BROTHER JOHN WALDRON, S. M., CHAMINADE COLLEGE,
During recent years a conviction has been growing among American educators that our present school system no longer meets all the requirements demanded of it by the necessities of the nation, and that consequently a more or less complete reorganization is becoming imperative. It is admitted that the education we give the child must fit him to meet his moral and physical, his cultural and avocational needs. Now not all groups of children are alike in the measure of these needs. The large manufacturing city, the small residential town and the country hamlet, each calls for a variation in the quality and to a certain. extent in the quantity of education given to its children. The home and social environment, the conditions of industrial and commercial activities, the ways of living and of making a living, the changing features of our political economy, new wants and new ambitions, all make it desirable that a change be effected in a curriculum that was based on the conditions and demands of other days, but which is now congested and deformed by constant accretions of necessary and in many cases of unnecessary matter. Then, too, great progress has been made in every department of pedagogy. The workings of the child's mind as well as the physical needs of the body in the course of its development towards maturity, have been subjected to close observation and study. Expert teachers have given their best efforts to the improvement of methods, until methodology has been transferred from the field of experiment to that of definite laws and logical rules of procedure. With all these educational factors in ferment it was to be expected that sooner or later a movement would be started to subject the present system to a revision that would enable our schools to meet the newer demands which are being made upon them.
At the most recent conventions of the N. E. A., the necessity of such a revision has been insisted upon by the leading minds of that Association.
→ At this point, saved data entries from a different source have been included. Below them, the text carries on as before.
-- ==== Sys2Proof/Certificates/Slice0/Obligations.lean ====
section
/-! DEFINITION. The statements about the model, one definition each; `Sys2Proof.Claims` holds what several of them share. -/

namespace Sys2Proof.Claims

open Sys2Proof.Machine

/-- An instruction answers a state. -/
def Runs (i : Instr) (s t : State) : Prop := exec i s = .next t

/-- The thread that issues has gone on to the next bundle, register d holding v; d = 0 writes nothing. -/
def Writes (i : Instr) (s : State) (d : RegNo) (v : Word) : Prop := exec i s = .next (s.result d v)

/-- A precise trap of the issuing bundle with code c and value v (R130). -/
def Traps (i : Instr) (s : State) (c : Nat) (v : Word) : Prop := exec i s = .next (s.trap c v)

/-- Two states hold the same but for the thread th. -/
def SameButThread (th : Nat) (s t : State) : Prop :=
  (∀ x, x ≠ th → t.thread x = s.thread x) ∧ t.mem = s.mem ∧ t.sstate = s.sstate ∧ t.ecc = s.ecc ∧ t.pes = s.pes ∧
    t.nodes = s.nodes ∧ t.tiles = s.tiles ∧ t.dies = s.dies ∧ t.modules = s.modules ∧ t.ios = s.ios ∧ t.bobbins = s.bobbins ∧
    t.contribs = s.contribs ∧ t.circuits = s.circuits ∧ t.images = s.images ∧ t.withdrawn = s.withdrawn ∧ t.retired = s.retired ∧ t.reqs = s.reqs ∧
    t.net = s.net ∧ t.stuck = s.stuck ∧ t.tick = s.tick ∧ t.agenda = s.agenda ∧ t.nextId = s.nextId

/-- A thread differs from another at most in what `f` names of it: the registers, predicates, pc and EXCMODE. -/
def SameRest (x y : Thread) : Prop :=
  y = { x with g := y.g, h := y.h, p := y.p, pc := y.pc, excmode := y.excmode }

end Sys2Proof.Claims

open Sys2Proof Sys2Proof.Machine Sys2Proof.Claims

/-! ## Reset, decoding, stepping -/

/-- Every thread is stopped at reset with the register values R122, R127, R110, R280 and R403 give; memory lists nothing and is in its
canonical form (that an unlisted byte reads 0 is the model's choice, log 1). -/
def Obligations.ResetLeaves : Prop :=
  (State.reset.mem = [] ∧ State.reset.reqs = [] ∧ State.reset.net = [] ∧
     ∀ th, ((State.reset.thread th).running = false ∧ (State.reset.thread th).excmode = 0x0405 ∧
       (State.reset.thread th).vocab = 0xFFFFFFFF ∧ (State.reset.thread th).sxlmin = 1 ∧ (State.reset.thread th).sxlmax = 64 ∧
       (State.reset.thread th).round = 0 ∧ (State.reset.thread th).uivec = 0 ∧ (State.reset.thread th).hnd = false)) ∧
  (State.reset.Inv)

/-- Bundles and node slots that the spec writes out decode to what it says they are (R135, R141, R147, R149, R434, R472, R477); headers 10
and 11, an unused field that is not zero and the opcodes of class 0 are refused by name (R70, R146). -/
def Obligations.WordsOfTheSpec : Prop :=
  (decodeBundle 0x0510321430000000 = .ok ⟨0, .setCond ⟨3, 4, 5, 3⟩, none⟩ ∧
   decodeBundle 0x0440321400000000 = .ok ⟨0, .div ⟨3, 4, 5, 0⟩, none⟩ ∧
   decodeBundle 0x081030FFC0000000 = .ok ⟨0, .brp ⟨3, 1, -4⟩, none⟩ ∧
   decodeBundle 0x48B02214000003E8 = .ok ⟨0, .waitf ⟨2, 4, 5, 0, 1000⟩, none⟩ ∧
   decodeBundle 0x0C00321540000000 = .ok ⟨0, .fadd ⟨3, 4, 5, 0x14⟩, none⟩ ∧
   decodeBundle 0x7830030450000002 = .ok ⟨0, .mwr ⟨0, 6, 0x1045⟩, none⟩ ∧
   decodeBundle 0x3C10321420000000 = .ok ⟨0, .watch ⟨3, 4, 5, 2⟩, none⟩ ∧
   decodeBundle 0x3C40530000000000 = .ok ⟨0, .histrd ⟨5, 6, 0, 0⟩, none⟩ ∧
   (decodeSlot 0xF0D08227FFF8000000000077).toOption.map NodeRecord.op = some .markNode ∧
   (decodeSlot 0xF0D08227FFF8000000000077).toOption.map (fun x => (x.r.dsta, x.r.dstb, x.r.lit32)) = some (0x1044, 0xFFFF, 0x77)) ∧
  ((∀ w : Word, 2 ≤ (w.extractLsb' 62 2).toNat → decodeBundle w = .error .reservedHeader) ∧
   (∀ w : Word, (w.extractLsb' 62 2).toNat ≤ 1 → (w.extractLsb' 58 4) = 0 → decodeBundle w = .error .opcodeA) ∧
   (∀ w : Word, w.extractLsb' 62 2 = 0 → w.extractLsb' 52 10 = 0x08A → w.extractLsb' 28 21 ≠ 0 → decodeBundle w = .error .fieldsA))

/-- The bundle of a well-formed pair of slots reads back as it was (R45-R57). -/
def Obligations.BundleRoundTrip : Prop :=
  ∀ x : Bundle, x.wf = true → ∃ w, encodeBundle x = some w ∧ decodeBundle w = .ok x

/-- The slot of a well-formed node record reads back as it was (R62-R68). -/
def Obligations.NodeSlotRoundTrip : Prop :=
  ∀ x : NodeRecord, x.wf = true → ∃ w, encodeSlot x = some w ∧ decodeSlot w = .ok x

/-- What decodes is well-formed: no refused field slips through. -/
def Obligations.DecodedIsWellFormed : Prop :=
  (∀ w x, decodeBundle w = .ok x → x.wf = true) ∧ (∀ w x, decodeSlot w = .ok x → x.wf = true)

/-- A thread whose turn has come and whom nothing holds issues the bundle that its PC's bytes decode to: slot A under its guard,
and slot B after it where slot A was neither held nor trapped (R50, R119). After each move the barrier requests go on whose phases it
has moved (`settled`: R321, R322). -/
def Obligations.StepIssuesDecodedBundle : Prop :=
  ∀ s th rest x pa,
    s.agenda = .thread th :: rest →
    let s0 := ({ s with agenda := rest } : State).elapsed
    s0.idle th = false → s0.stopped (tileOfThread th) = false →
    let s1 := s0.beginThread th
    s1.me.deferred = [] → (s1.me.preempt && !s1.me.hnd) = false → s1.me.userPending = false → s1.me.wait = none →
    s1.inCode th s1.me.pc = true →
    translateAt s1 s1.myTile (s1.taskAsid (s1.me.task.getD 0)) s1.me.pc false = .ok pa →
    s1.homeUp s1.myDie pa = true →
    let w := s1.homeWord s1.myDie pa
    decodeBundle w = .ok x →
    let s2 : State := { s1 with cur := { s1.cur with word := w } }
    s2.me.waitsFor w = false →
    matrixFault s2 w = none →
    slotBFault s2.me (isMemTile s2.myTile) w x.b = none →
    let s3 := s2.settleFence th
    step s = settled (issueBundle x s2) ∧
      (s3.me.pred x.grdA.toNat = true → (s3.fenceHolds th && fenced x.a) = false →
        (∀ g b, x.b = some (g, b) → (s3.me.pred g.toNat && s3.me.queueFull 1) = false) →
        ∀ t, exec x.a s3 = .next t →
          (t.cur.held = true → step s = .next t.settleBars) ∧
          (t.cur.held = false → (x.b = none ∨ t.cur.trapped = true) →
            step s = .next (t.modMe fun y => { y with pass := false }).settleBars) ∧
          (t.cur.held = false → t.cur.trapped = false → ∀ g b, x.b = some (g, b) → s3.me.pred g.toNat = true →
            let t1 := t.modMe fun y => { y with pass := false }
            step s = settled (exec b { t1 with cur := { t1.cur with slotB := true, desc := some (s3.me.descs b) } })))

/-- A bundle whose header the decoder refuses, or any other that does not decode, traps with ILLEGAL_OP at the bundle, SLOTB set where slot B
is at fault; a slot whose guard is false has no effect: slot A's bundle only goes on, slot B's operation changes nothing, and a bundle
with both guards false leaves all but the thread's PC as it was (R47, R70, R128). -/
def Obligations.BundlesWithoutEffect : Prop :=
  (∀ s pa e,
     s.inCode s.cur.th s.me.pc = true →
     translateAt s s.myTile (s.taskAsid (s.me.task.getD 0)) s.me.pc false = .ok pa →
     s.homeUp s.myDie pa = true →
     let w := s.homeWord s.myDie pa
     s.me.waitsFor w = false →
     matrixFault { s with cur := { s.cur with word := w } } w = none →
     decodeBundle w = .error e →
     issueAt s = .next (({ s with cur := { s.cur with word := w, slotB := e == .slotB } } : State).trap cIllegalOp w)) ∧
  (∀ (x : Bundle) s, s.me.pred x.grdA.toNat = false → issueA x s = .next s.advance) ∧
  (∀ (x : Bundle) (s : State) g b, x.b = some (g, b) → s.me.fence = [] → s.me.acquire = none →
    s.me.pred x.grdA.toNat = false → s.me.pred g.toNat = false → s.cur.held = false → s.cur.trapped = false →
    issueBundle x s = .next (s.advance.modMe fun y => { y with pass := false }) ∧
    ∀ t u : State, issueB s.me x u = .next t → t = u)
Forcible articles in various, magazines and carefully prepared papers read at university convocations, at superintendents' meetings and at principals' round tables have given impetus to the movement. In educational centers like New York, Massachusetts, Ohio and Illinois, this movement for revision and reorganization has advanced to the stage of actual experiment. Thus in the matter of elementary studies, we find New York and Cleveland resolved to make an initial attempt at revision along the lines of these recent demands.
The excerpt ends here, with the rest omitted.